RNA-Seq next-gen • 1.7k views
0
Entering edit mode

Are you sure your library is reversed stranded?

0
Entering edit mode

Yes, and anyway I tried -s 0 and -s 1 in the featureCounts, did not improve!

0
Entering edit mode

You are counting "multi-mapped" reads. Specific reason for doing that?

Is there a chance you have rRNA (or DNA) contamination in your data?
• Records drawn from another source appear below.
-- ==== Sys2Proof/Machine/Sync.lean ====
section
/-! DEFINITION. Y-slot operations: holds, barriers, monitors, acquire and release, fences, yield, rendezvous
(10 R212-R225). -/

namespace Sys2Proof.Machine

/-! ### Barriers (10 R215-R219) -/

/-- Whether BARW's or BARAW's wait for a generation is over; a free barrier ends it too (10 R218, R219). -/
def State.barrierPast (s : State) (x : CtxId) (bar : BitVec 11) (gen : BitVec 16) : Bool :=
  match s.barrier? (s.gangIdOf x) bar with
  | some b => b.gen != gen
  | none => true

/-! ### The conditions of holds (10 R213) -/

/-- WAIT's condition over the counters NL, NS, NC and NT (10 R214). -/
def waitMet (z : BitVec 4) (lsel : BitVec 2) (lval : BitVec 6) (c : Nat × Nat × Nat × Nat) : Bool :=
  let (nl, ns, nc, nt) := c
  (!z.getLsbD 3 || nl == 0) && (!z.getLsbD 2 || ns == 0) && (!z.getLsbD 1 || nc == 0) && (!z.getLsbD 0 || nt == 0)
    && decide ((if lsel = 0 then nl else if lsel = 1 then ns else if lsel = 2 then nc else nt) ≤ lval.toNat)

/-- Whether a monitor of a context has a pending event; one that is not armed counts as having one (10 R221). -/
def Ctx.monPending (c : Ctx) (mon : BitVec 12) : Bool :=
  match c.mons.find? fun m => m.num == mon with
  | some m => m.pending
  | none => true

/-- A Failed gang-mate: STATE 7, or ended by a second uncorrectable error (02 R32, 14 R283). -/
def Task.failedMate (t : Task) : Bool := t.state == 7 || (t.state == 6 && t.fcode == 0x0703)
/-- What RDV meets: a failed gang-mate, a rewound one that has not passed the slot, or neither (10 R225). -/
inductive RdvSees where
  | failed | rewound | clear
  deriving DecidableEq, Repr
/-- What RDV number n meets; a failed mate counts before a rewound one (DESIGN CHOICE, log 153). -/
def State.rdvSees (s : State) (x : CtxId) (n : Nat) : RdvSees :=
  let mates := (match s.gangOf x with
    | some g => g.members.filter fun k => some k != (s.ctx x).task
    | none => []).filterMap s.task?
  if mates.any Task.failedMate then .failed
  else if mates.any fun t => t.rewound && !t.rdvPassed.contains n
  then .rewound
  else .clear

/-- Whether the condition of a hold is met (10 R213). -/
def State.holdMet (s : State) (x : CtxId) (h : Hold) : Bool :=
  let c := s.ctx x
  match h with
  | .wait z lsel lval => waitMet z lsel lval (c.nl, c.ns, c.nc, c.nt)
  | .barw bar gen => s.barrierPast x bar gen
  | .monw mon => c.monPending mon
  | .rdv n => s.rdvSees x n.toNat != .rewound
  | .baraw bar gen =>
    match gen with
    | some g => s.barrierPast x bar g
    | none => false
  | .fence _ _ waits => s.allDone x waits

/-! ### The operations -/

/-- WAIT (10 R214): the counters are those of the start of its cc. -/
def execWait (z : BitVec 4) (lsel : BitVec 2) (lval : BitVec 6) (s : State) : Out :=
  .next (if waitMet z lsel lval s.iss.counts then s else s.holdOn (.wait z lsel lval))

/-- An operation of the die that freezes the context from the commit until its reply (12 R247, 10 R216). -/
def State.callHome (s : State) (o : HomeOp) : State :=
  let (id, s) := s.newId
  s.endsSeg.stage (.call id (.op s.iss.x id s.iss.slot s.iss.pc o))

/-- BARI (10 R216). -/
def execBari (pd : PReg) (gs : GReg) (s : State) : Out :=
  let v := s.gval gs
  .next (s.callHome (.bari pd (v.extractLsb' 16 7) (v.extractLsb' 0 11)))

/-- An arrival posted at commit behind what the context has counted (10 R217). -/
def State.arrive (s : State) (bar : BitVec 11) : State :=
  s.endsSeg.countNs fun id s =>
    (s.modFlow s.iss.x fun f => { f with arrival := id }).stage (.after id (.ev (.barrierArrival (s.gangIdOf s.iss.x) bar (some s.iss.x) id)))
/-- BARA (10 R217). -/
def execBara (bar : BitVec 11) (s : State) : Out := .next (s.arrive bar)
/-- BARAW (10 R217): the arrival, and a hold from commit. -/
def execBaraw (bar : BitVec 11) (s : State) : Out :=
  .next ((s.arrive bar).modIss fun i => { i with postHold := some (.baraw bar none) })
/-- BARW (10 R218). -/
def execBarw (bar : BitVec 11) (gs : GReg) (s : State) : Out :=
  let gen := (s.gval gs).extractLsb' 0 16
  .next (if (s.barrier? (s.gangIdOf s.iss.x) bar).isNone then s.raise 0x000E (bar.zeroExtend 64)
    else if s.barrierPast s.iss.x bar gen then s else s.holdOn (.barw bar gen))
/-- BFREE (10 R219). -/
def execBfree (bar : BitVec 11) (s : State) : Out :=
  .next (s.endsSeg.stage (.now (.op s.iss.x 0 .Y s.iss.pc (.bfree bar))))

/-- MONW (10 R221): the event is consumed with its bundle. -/
def execMonw (mon : BitVec 12) (s : State) : Out :=
  .next (if s.cur.monPending mon then
      s.endsSeg.modCur fun c => { c with mons := updWhere (fun m => m.num == mon) (fun m => { m with pending := false }) c.mons }
    else s.holdOn (.monw mon))

/-- Whether the sync word at an address value is mapped to no memory at all: a protection fault (20 R350). One of another
partition raises none (11 R235). -/
def State.syncOffMap (s : State) (a : Word) (write : Bool) : Bool :=
  match s.effAddr s.iss.x a 0 64 with
  | .ok va =>
    (match (s.translateAll s.iss.x ⟨write, false, false⟩ (pagesOf [(va, 64)])).2 with
    | .ok ps => va % 64 == 0 && ps.any fun p => decide (leafTier p.2.leaf ≤ 3) && (memAt (p.2.pa va)).isNone
    | .error _ => false)
  | .error _ => false
/-- The 64-byte sync word of ACQ and REL (10 R222): checks 1 to 7, for a write where it is REL (19 R345, R346); a page that has no
frame, or lies on a CXL expander, which only copies reach (21 R392), is waited for as a miss (DESIGN CHOICE, log 148). -/
def State.syncWord (s : State) (ad : AReg) (write : Bool) (k : Nat → Nat → State → State) : State :=
  let a := s.cur.readA ad
  if s.syncOffMap a write then
    s.raise 0x0102 (match s.effAddr s.iss.x a 0 64 with
      | .ok va => BitVec.ofNat 64 va
      | .error v => v)
  else
  match s.operand a 0 64 64 ⟨write, false, false⟩ with
  | (s, none) => s
  | (s, some (va, ps)) =>
    if ps.any fun p => decide (3 ≤ leafTier p.2.leaf) then
      s.missOn (match ps, addrId a == 0 with
        | p :: _, true => flatItem p
        | _, _ => .tensor (addrId a))
    else k va (pagePa ps va) s
/-- ACQ (10 R222): the read at home leaves at issue, and the context freezes until it has completed. -/
def execAcq (scope : Scope) (ad : AReg) (s : State) : Out :=
  .next (s.syncWord ad false fun va pa s =>
    let (id, s) := s.newId
    (s.pin id pa 64).modIss fun i => { i with calls := i.calls ++ [(id, i.slot, .op i.x id i.slot i.pc (.acq scope va pa))] })
/-- REL (10 R222). -/
def execRel (_scope : Scope) (ad : AReg) (s : State) : Out :=
  .next (s.syncWord ad true fun _ pa s =>
    s.endsSeg.countNs fun id s => (s.pin id pa 8).stage (.after id (.ev (.relPerform s.iss.x id pa))))

/-- FENCE (10 R223): from its commit the context holds until what it had committed has been performed or has failed. -/
def execFence (gd : GReg) (scope : Scope) (s : State) : Out :=
  .next (s.endsSeg.modIss fun i => { i with postHold := some (.fence gd scope []) })

/-- YIELD (10 R224, 02 R40). -/
def execYield (s : State) : Out := .next (s.endsSeg.modIss fun i => { i with yields := true })

/-- RDV (10 R225). -/
def execRdv (pd : PReg) (n : BitVec 11) (s : State) : Out :=
  let pass (b : Bool) (s : State) : State :=
    (s.plog pd b).modOwnTask s.iss.x fun t => { t with rdvPassed := n.toNat :: t.rdvPassed.filter (· != n.toNat) }
  .next (match s.rdvSees s.iss.x n.toNat with
    | .failed => pass false s
    | .rewound => s.holdOn (.rdv n)
    | .clear => pass true s)

/-! ### What FENCE reports (10 R223, R325) -/

/-- The word of gd and FSTAT. -/
def FAcc.word (f : FAcc) (done : Bool) : Word :=
  BitVec.ofNat 64 (f.dmask.toNat * 2 ^ 8 + min f.nfail 15 * 2 ^ 4 + (if f.refused then 4 else 0) + (if f.lost then 2 else 0)
    + (if done then 1 else 0))
/-- Its inverse, from an image. -/
def FAcc.ofWord (w : Word) : FAcc :=
  ⟨w.extractLsb' 8 4, (w.extractLsb' 4 4).toNat, w.getLsbD 2, w.getLsbD 1⟩

end Sys2Proof.Machine
end

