/-- A task that has not written back when the shutdown's time is over ends at once. -/
def State.endNow (s : State) (x : CtxId) : State :=
  match (s.ctx x).task, (s.ctx x).flow.phase with
  | none, _ | _, .idle => s
  | some k, ph =>
    let st : BitVec 4 := match ph with
      | .ending st => st
      | _ => 6
    let entry := (s.ctx x).entryPc
    let s := match ph with
      | .ending _ => s
      | _ => (s.abort x).endTask x 6 0x0703 (some entry)
    let s := { s with jobs := s.jobs.filter fun j => j.task != k }
    ((s.modCtx x fun c => c.empty (some k)).taskEnded k st).freeCtx x
/-- A dirty item of a pool written to its HBM copy. -/
def State.flushPool (s : State) (t : Tensor) : State :=
  if !t.dirty || t.lower.isEmpty || !(t.frames.any fun f => decide (2 ^ 39 ≤ f.1 * 4096 ∧ f.1 * 4096 < 2 ^ 39 + 2 ^ 32)) then s
  else
    let s := if t.st = 5 then s.fillFrames t.lower t.cdata t.cpois else s.moveFrames t.frames t.lower
    s.modTensor t.id fun t => { t with dirty := false }
/-- Lines in state M go home. -/
def State.flushL1 (s : State) (c : BitVec 8) : State :=
  ((s.core c).l1.filter fun l => l.st == .m).foldl (fun s l => (s.homeWriteAt (l.line * 128) (natToBytes l.data.toNat 128)).2) s
/-- SHUTDOWN_STOP (22 R404 steps 3 to 5). -/
def State.shutdownStop (s : State) : State :=
  match s.power.shutdownAt with
  | none => s
  | some d =>
    if s.dc < d ∨ !s.power.on then s
    else
      let s := s.occ.foldl (fun s c => [false, true].foldl (fun s b => s.endNow ⟨c, b⟩) s) s
      let s := ([0#2, 1#2, 2#2, 3#2].flatMap dieCores).foldl (fun s c => s.flushL1 c) s
      let s := s.tensors.foldl (fun s t => s.flushPool t) s
      { s.bbFlush with power := { s.power with on := false } }

/-! ### Resets and the boot (22 R397, R408-R411) -/

/-- What a channel pair's training came to (22 R409): its two bits of a free value. -/
def State.trainDie (s : State) (d : BitVec 2) : State :=
  let (v, s) := s.draw .training
  let two (i : Nat) : Nat := v / 4 ^ i % 4
  let lender (i : Nat) : Nat := 2 * i + v / 2 ^ (64 + i) % 2
  let done := (List.range 32).filter fun i => two i == 2
  let late := (List.range 32).filter fun i => two i == 3
  let s := s.modDie d fun (z : Die) => { z with withheld := done.map lender, lend := late.map (BitVec.ofNat 5) }
  late.foldl (fun s i => s.at_ (s.dc + 2048) (.ev (.laneLendTimeout d (BitVec.ofNat 5 i)))) s
/-- The boot stops. -/
def State.bootStops (s : State) (step : BitVec 4) (cause : BitVec 8) : State :=
  { s with power := { s.power with bootStep := step, bootFail := some cause } }
/-- Boot step 6: post-package repair (22 R408). The rows of the repair log that no spare row replaces stay in it, and their frames
are unusable. -/
def State.repair (s : State) (d : BitVec 2) : State :=
  let (s, left) := (s.die d).repairLog.foldl (fun (acc : State × List Nat) r =>
    let (v, s) := acc.1.draw .training
    (s, if v % 2 = 0 then acc.2 else acc.2 ++ [r])) (s, [])
  s.modDie d fun (z : Die) => { z with repairLog := left, badRows := left, ctr := { z.ctr with rplog := BitVec.ofNat 32 left.length } }
/-- Steps 5 to 8. -/
def State.finishBoot (s : State) (train : Bool) : State :=
  let (v, s) := s.draw .training
  if train ∧ v % 2 = 1 then s.bootStops 5 5
  else
    let s := { s with power := { s.power with mode := s.power.nextMode.getD s.power.mode, nextMode := none } }
    let s := if s.power.repairs then [0#2, 1#2, 2#2, 3#2].foldl (fun s d => s.repair d) s else s
    let s := if train then { s with cores := s.cores.mapFinIdx fun i k _ => { k with margin := { k.margin with quar := Config.quarantineMap (BitVec.ofNat 8 i) } } } else s
    let s := [0#2, 1#2, 2#2, 3#2].foldl (fun s d =>
      let op := s.opTable d
      s.modDie d fun (z : Die) => { z with costs := op.costs }) s
    { s.idleDuty with power := { s.power with bootStep := 8, repairs := false } }
/-- What the ROM finds of an image (22 R410), as BOOTST names it (22 R412): 1 key, 2 version, 3 signature; 0 accepts it. -/
def imageVerdict (recovery : Bool) : BitVec 8 :=
  if Config.sha3_512 (Config.imageKey recovery) ≠ Config.pkh then 1
  else if (Config.imageSvn recovery).ult Config.svn then 2
  else if !Config.mlDsaVerify (Config.imageKey recovery) (natToBytes (Config.sha3_512 (Config.imageBody recovery)).toNat 64) (Config.imageSig recovery)
  then 3
  else 0
/-- The boot (22 R411). `train` says whether steps 4 to 7 run. Where neither image is accepted BOOTST names what failed of the
primary one (DESIGN CHOICE, log 6). -/
def State.boot (s : State) (train : Bool) : State :=
  if imageVerdict false ≠ 0 ∧ imageVerdict true ≠ 0 then s.bootStops 1 (imageVerdict false)
  else
    let (v, s) := s.draw .sensor
    let s := { s with power := { s.power with recovery := imageVerdict false != 0, loopA := v % 2 == 0, loopB := v / 2 % 2 == 0 } }
    let t : BitVec 2 := s.power.selects
    if t = 3 then s.bootStops 3 6
    else
      let s := { s with dies := s.dies.map fun (z : Die) => { z with dthm := { z.dthm with table := t } } }
      let vnom := (s.opTable 0).vnom
      let s := { s with cores := s.cores.map fun (k : Core) => { k with margin := { k.margin with vset := vnom } } }
      if !train then s.finishBoot false
      else
        let (h, s) := s.draw .training
        if h % 2 = 1 then s.bootStops 4 4
        else
          let s := [0#2, 1#2, 2#2, 3#2].foldl (fun s d => s.trainDie d) s
          if s.dies.toList.all (·.lend.isEmpty) then s.finishBoot true
          else { s with power := { s.power with bootStep := 4 } }
/-- LANE_LEND_TIMEOUT (22 R409): both channels of a pair are marked failed; the boot goes on after the last lend. -/
def State.laneLendTimeout (s : State) (d : BitVec 2) (pair : BitVec 5) : State :=
  if !(s.die d).lend.contains pair then s
  else
    let s := s.modDie d fun (z : Die) => { z with
      lend := z.lend.filter (· != pair), withheld := z.withheld ++ [2 * pair.toNat, 2 * pair.toNat + 1] }
    if s.power.bootStep = 4 ∧ s.power.bootFail.isNone ∧ (s.dies.toList.all (·.lend.isEmpty)) = true then s.finishBoot true else s
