-- ==== Sys2Proof/Machine/Issue.lean ====
section
/-! DEFINITION. A core in one dc: the bundle that each context offers, the merge, and the issue of a bundle (02 R48, R49,
05 R86-R99, 06 R111, R126, R127, 17 R322, 18 R334, R336). -/

namespace Sys2Proof

namespace Machine

/-! ### Fetch (05 R84, 19 R345) -/

/-- What the fetch of a bundle gives. -/
inductive Fetched where
  | got (w : BitVec 512)
  | fault
  | miss (it : Item)
  | wait
  | poison (pa : Nat)
  deriving DecidableEq, Repr

/-- The bytes of a fetched bundle, whose line is the newest one (11 R230): an L1 that owns it, an acknowledgement that carries
it, or home. -/
def State.codeBytes (s : State) (core : BitVec 8) (pa : Nat) : List Byte × Option Nat × State :=
  let line := pa / 128
  let cut (d : LineData) : List Byte := sub (natToBytes d.toNat 128) (pa % 128) 64
  match ((s.core core).l1Find line).filter fun l => l.st == .e || l.st == .m with
  | some l => (cut l.data, if l.poison then some (line * 128 / 512) else none, s)
  | none =>
    match s.newest line with
    | some d => (cut d, none, s)
    | none =>
      let (bs, po, _, s) := s.homeRead pa 64
      (bs, po, s)

/-- The bundle at a bundle address (19 R344, R345). -/
def State.fetchBundle (s : State) (x : CtxId) (pc : BAddr) : State × Fetched :=
  let va := pc.toNat * 64
  match s.translate x va false with
  | (s, .error _) => (s, .fault)
  | (s, .ok e) =>
    let tier := leafTier e.leaf
    if !leafX e.leaf || (!(s.ctx x).sys.pl && !leafU e.leaf) then (s, .fault)
    else if tier = 7 then (s, .wait)
    else if tier = 5 ∨ tier = 6 then (s, .fault)
    else if tier = 4 then (s, .miss (flatItem (va / 4096, e)))
    else if (s.memFor x.die (e.pa va)).isNone then (s, .fault)
    else if 2 ≤ tier then (s, .miss (flatItem (va / 4096, e)))
    else if s.linkWaits x.die (e.pa va) then (s, .wait)
    else
      match s.codeBytes x.core (e.pa va) with
      | (_, some blk, s) => (s, .poison (blk * 512))
      | (bs, none, s) => (s, .got (BitVec.ofNat 512 (bytesToNat bs)))

/-! ### What a context offers -/

/-- A bundle that a context offers: its bits, the bundle, and its operations with the head's M slot (05 R97, R99). -/
structure Ready where
  w : BitVec 512
  b : Bundle
  ops : List (Slot × SlotOp)
  deriving DecidableEq, Repr

/-- The operation of a group head's M slot, in the bundles after the head (05 R97). -/
def Group.headM (g : Group) : Option SlotOp := if g.pos = 0 then none else ((g.buf.head?.map fun w => decodeBundle w.toNat).bind fun b => b.at? .M)
/-- The operations of a bundle in PRES order, with the head's M operation in its place. -/
def withHeadM (l : List (Slot × SlotOp)) (m : Option SlotOp) : List (Slot × SlotOp) :=
  match m with
  | none => l
  | some o => (l.filter fun p => p.1.idx < 3) ++ [(.M, o)] ++ l.filter fun p => 3 < p.1.idx
def offerOf (c : Ctx) (w : BitVec 512) : Ready :=
  let b := decodeBundle w.toNat
  ⟨w, b, withHeadM b.slots (c.flow.group.bind Group.headM)⟩

/-- The present slots of an offer, the head's M slot among them (18 R334). -/
def Ready.present (o : Ready) : BitVec 8 := if o.ops.any fun p => p.1 == .M then o.b.hdr.pres ||| 8 else o.b.hdr.pres
def Ready.banks (o : Ready) (c : Ctx) : List Nat := o.ops.flatMap fun p => p.2.op.portBanks c
/-- Two offers collide: a shared slot, or bank sets that overlap (18 R334). -/
def collide (a b : Ready) (ca cb : Ctx) : Bool :=
  a.present &&& b.present != 0 || (a.banks ca).any fun k => (b.banks cb).contains k

/-- Whether a bundle is a Q bundle for its context (05 R87); inside a group no bundle but the head's first is. -/
def Ctx.seesQ (c : Ctx) (b : Bundle) : Bool := c.flow.group.isNone && (b.hdr.q || b.hdr.e || c.flow.asEntry)
/-- Whether the Q conditions hold (02 R42): nothing in flight, and no group open. An accumulator-writing operation
performs in its issue cc. -/
def Ctx.quiet (c : Ctx) : Bool := c.flow.inflight.isEmpty && c.flow.group.isNone
/-- Whether a request may be taken before this bundle (02 R42, 06 R127). -/
def Ctx.atPoint (c : Ctx) (b : Option Bundle) : Bool :=
  !c.sys.pl && c.quiet && (c.flow.settle || (!(c.regs.loop.pipe && c.regs.loop.act != 0) && (c.flow.asEntry || (b.map fun b => c.seesQ b).getD false)))

/-- What a context brings to the merge in a dc. -/
inductive Prep where
  | none
  | settle
  | offer (o : Ready)
  deriving DecidableEq, Repr

/-- A context that is frozen before its bundle issues (02 R48). -/
def State.freezeAt (s : State) (x : CtxId) (why : FreezeWhy) (sl : Slot) (tval : Word) : State :=
  s.modFlow x fun f => { f with freeze := some ⟨why, sl, tval, f.pc⟩, frozen := f.frozen + 1 }
def State.oneStall (s : State) (x : CtxId) : State := s.modFlow x fun f => { f with stall := f.stall - 1 }

/-- The task whose entry awaits a lost tensor's fault takes it (12 R253, R254). -/
def State.takeLost (s : State) (x : CtxId) (id : BitVec 24) : State :=
  let s := match (s.ctx x).task with
    | some k => s.modTask k fun t => { t with lost := none }
    | none => s
  (s.syncTrap x 0x0107 0 (id.zeroExtend 64) 0 (s.ctx x).flow.pc).oneStall x

/-- A request is taken at a resumption point: a pending asynchronous request, else the migration of the core (17 R323,
18 R337). None where nothing is taken. -/
def State.takeRequests (s : State) (x : CtxId) (b : Option Bundle) : Option State :=
  let c := s.ctx x
  let held : Bool := match c.flow.hold with
    | some (.baraw _ none) => true
    | _ => false
  if held || !c.atPoint b || !(c.flow.asEntry || c.commitFits) then none
  else if c.sys.pending then
    let s := s.modFlow x fun f => { f with settle := true }
    some ((s.ofOut (runEvent (.takeAsyncRequest x) s)).oneStall x)
  else if (s.core x.core).migrate.isSome then
    let s := if c.flow.asEntry then s else s.commit x
    some (s.modCtx x fun c => { c with
      flow := { c.flow with phase := .moving, settle := false, freeze := none, frozen := 0, hold := c.flow.hold.filter fun h => !h.before }
      regs := { c.regs with loop := { c.regs.loop with drn := false } } })
  else none
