-- ==== Sys2Proof/Machine/Core.lean ====
section
/-! DEFINITION. The machine as the host runs it. -/

def Sys2Proof.core : Host.Core := { State := Sys2Proof.Machine.State, Fault := Sys2Proof.Machine.Fault, Refusal := Sys2Proof.Machine.Refusal, step := Sys2Proof.Machine.step, reset := Sys2Proof.Machine.State.reset }
end

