/-- R391, R412: accesses of the host: one on a function that no die of the mode has does nothing; the first in an empty queue
is performed, a later one follows those before it; a doorbell of BAR0 rings, ACMD begins a report with the nonce of now, and
the finished report stands with ASTAT; a write through BAR2 writes its bytes at WINBASE + offset; a function-level reset clears WINBASE and
goes through the descriptors of the function's queues. -/
def HostAccesses : Prop :=
  ∀ (s : State) (u : State) (f d : BitVec 2) (bar0 : Bool) (off n data : Nat),
    let w : Event := .hostWrite f bar0 off n data
    let r : Event := .hostRead f bar0 off n
    let queued (e : Event) : State := s.modHost f fun h => { h with queue := h.queue ++ [e] }
    (s.funcDie f = none → exec (.hostWrite f bar0 off n data) s = .next s ∧ exec (.hostRead f bar0 off n) s = .next s
        ∧ exec (.functionLevelReset f) s = .next s ∧ exec (.attestationReportDone f) s = .next s)
    ∧ (s.funcDie f = some d → (s.host f).queue ≠ [] → exec (.hostWrite f bar0 off n data) s = .next (queued w)
        ∧ exec (.hostRead f bar0 off n) s = .next (queued r))
    ∧ (s.funcDie f = some d → (s.host f).queue = [] →
        (((queued w).hostDo f d w) = (u, true) → exec (.hostWrite f bar0 off n data) s = .next (u.modHost f fun h => { h with queue := [] }))
        ∧ (((queued r).hostDo f d r) = (u, true) → exec (.hostRead f bar0 off n) s = .next (u.modHost f fun h => { h with queue := [] })))
    ∧ (s.funcDie f = some d → (s.host f).queue = [] → s.power.bootStep = 8 → s.power.bootFail = none → bar0 = true →
        ∀ (e : BitVec 2) (q : BitVec 4), partOf s.power.mode e = f.toNat → off = 0x1000 + 8 * (16 * e.toNat + q.toNat) → n = 8 →
          ∃ t, exec (.hostWrite f bar0 off n data) s = .next t ∧ (s.dc, Act.ev (.doorbell e q)) ∈ t.agenda ∧ t.mem = s.mem)
    ∧ (s.funcDie f = some d → (s.host f).queue = [] → s.power.bootStep = 8 → s.power.bootFail = none → bar0 = false → n = 8 →
        cellsWf s.mem.cells = true → NoKvCopies s →
        let pa := (s.host f).winbase.toNat + off % 2 ^ 38
        pa % 8 = 0 → (s.memFor d pa).any (·.1 != .cxl) = true → s.dirEntry? (pa / 128) = none → s.isDead pa = false → ringByte pa = false →
        (∀ p ∈ s.mem.flips, p.1 ≠ pa / 512) →
        ∃ t, exec (.hostWrite f bar0 off n data) s = .next t ∧ ∀ a, cellsRead t.mem.cells a =
          if pa ≤ a ∧ a < pa + 8 then BitVec.ofNat 8 (data / 2 ^ (8 * (a - pa))) else cellsRead s.mem.cells a)
    ∧ (∃ t, exec (.acmd f) s = .next t ∧ (t.host f).astat = false ∧ (t.host f).reporting = true ∧ (t.host f).repNonce = (s.host f).nonce
        ∧ ∃ due, s.dc < due ∧ (due, Act.ev (.attestationReportDone f)) ∈ t.agenda)
    ∧ (s.funcDie f = some d → (s.host f).reporting = false → exec (.attestationReportDone f) s = .next s)
    ∧ (s.funcDie f = some d → (s.host f).reporting = true → ∃ t, exec (.attestationReportDone f) s = .next t ∧ (t.host f).astat = true
        ∧ (t.host f).reporting = false ∧ (t.host f).report.length = 280 + 4627 ∧ (t.host f).report.take 280 = s.reportBody d (s.host f).repNonce)
    ∧ (s.funcDie f = some d → (s.host f).queue ≠ [] → exec (.functionLevelReset f) s = .next (queued (.functionLevelReset f)))
    ∧ (s.funcDie f = some d → (s.host f).queue = [] →
        let z := (queued (.functionLevelReset f)).modHost f fun h => { h with winbase := 0 }
        let qs := (partDies s.power.mode f).flatMap fun e => (List.range 16).map fun i => (e, BitVec.ofNat 4 i)
        (z.disableQueues (.hostNext f) qs = (u, true) → exec (.functionLevelReset f) s = .next (u.modHost f fun h => { h with queue := [] }))
        ∧ (z.disableQueues (.hostNext f) qs = (u, false) → exec (.functionLevelReset f) s = .next u)
        ∧ ((∀ e ∈ partDies s.power.mode f, ∀ i : BitVec 4, (s.queueRoot e i).getLsbD 0 = false) →
            exec (.functionLevelReset f) s = .next (s.modHost f fun h => { h with winbase := 0 })))

/-- R391, R327: the reset of a function goes through its queues: in a descriptor that can be read and written EN is cleared, PRI and DEV
staying; one that has no reachable frame is passed. -/
def QueuesDisabled : Prop :=
  ∀ (s u v : State) (d : BitVec 2) (q : BitVec 4) (act : Act) (bs : List Byte) (rest : List (BitVec 2 × BitVec 4)),
    (s.queueDesc d q act = (v, .got bs) → let b := bs.headD 0
      ∃ c : Byte, c.getLsbD 2 = false ∧ c.extractLsb' 0 2 = b.extractLsb' 0 2 ∧ c.getLsbD 3 = b.getLsbD 3 ∧ c.toNat < 16
        ∧ (v.sysWrite d (v.queueRoot d q) (v.queueAddr d q) [c] act = (u, .done) →
            s.disableQueues act ((d, q) :: rest) = u.disableQueues act rest)
        ∧ (v.sysWrite d (v.queueRoot d q) (v.queueAddr d q) [c] act = (u, .wait) → s.disableQueues act ((d, q) :: rest) = (u, false)))
    ∧ (s.queueDesc d q act = (v, .bad) → s.disableQueues act ((d, q) :: rest) = v.disableQueues act rest)
    ∧ (s.queueDesc d q act = (v, .wait) → s.disableQueues act ((d, q) :: rest) = (v, false))

/-- The host's accesses, and the queues that a function-level reset disables. -/
def Obligations.HostEvents : Prop := HostAccesses ∧ QueuesDisabled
The alignment files look fine in IGV

What does this mean? That you see appropriate pileup of reads over exons and that there is no general scatter of alignments on the genome? Genes you expect to go up/down are behaving as expected?

0
Entering edit mode

Thanks for your reply. I didn't check for rRNA contamination. Could that be the reason? If I don't count multi-mapped reads, anyway doesn't change much the low percentage of assigned reads. About the IGV part, I meant I see nice coverage on exons, directionality of reads goes with stranded library preparation, and I see differences in reads at genes I expect so.

2
Entering edit mode
23 months ago

Many reads are mapped on regions that are not found in your annotation. It could be that your annotation is incomplete, or that you have an unusual level of extragenic transcription in your samples. But first, I would check if there are discrepancies between the chromosome name in your alignment files and the chromosome names in your annotation file. You can easily check this using:

samtools idxstats Alignment/myBam.bam | cut -f 1 | sort
cut -f 1 annotation/hg38.gtf | sort | uniq


Many reads are mapped to genomic regions that correspond to multiple gene_id in your annotation. Once again, check if your annotation make sense (you don't want the transcripts isoforms of one gene to be annotated under multiple gene_id for instance). Also, using featureCounts -O option allows you to count reads overlapping multiple features. It is not advised to do it (it causes ambiguity), but you can just use the -O option to check on what kind of genes the "ambiguous" reads are mapped.

0
Entering edit mode

Thanks for your comment. For the Unassigned_NoFeatures part, I ran your commands, and gave me similar chromosome names (chr*). I also tried to get the annotation file directly from gencode, and redo counting, did not improve much.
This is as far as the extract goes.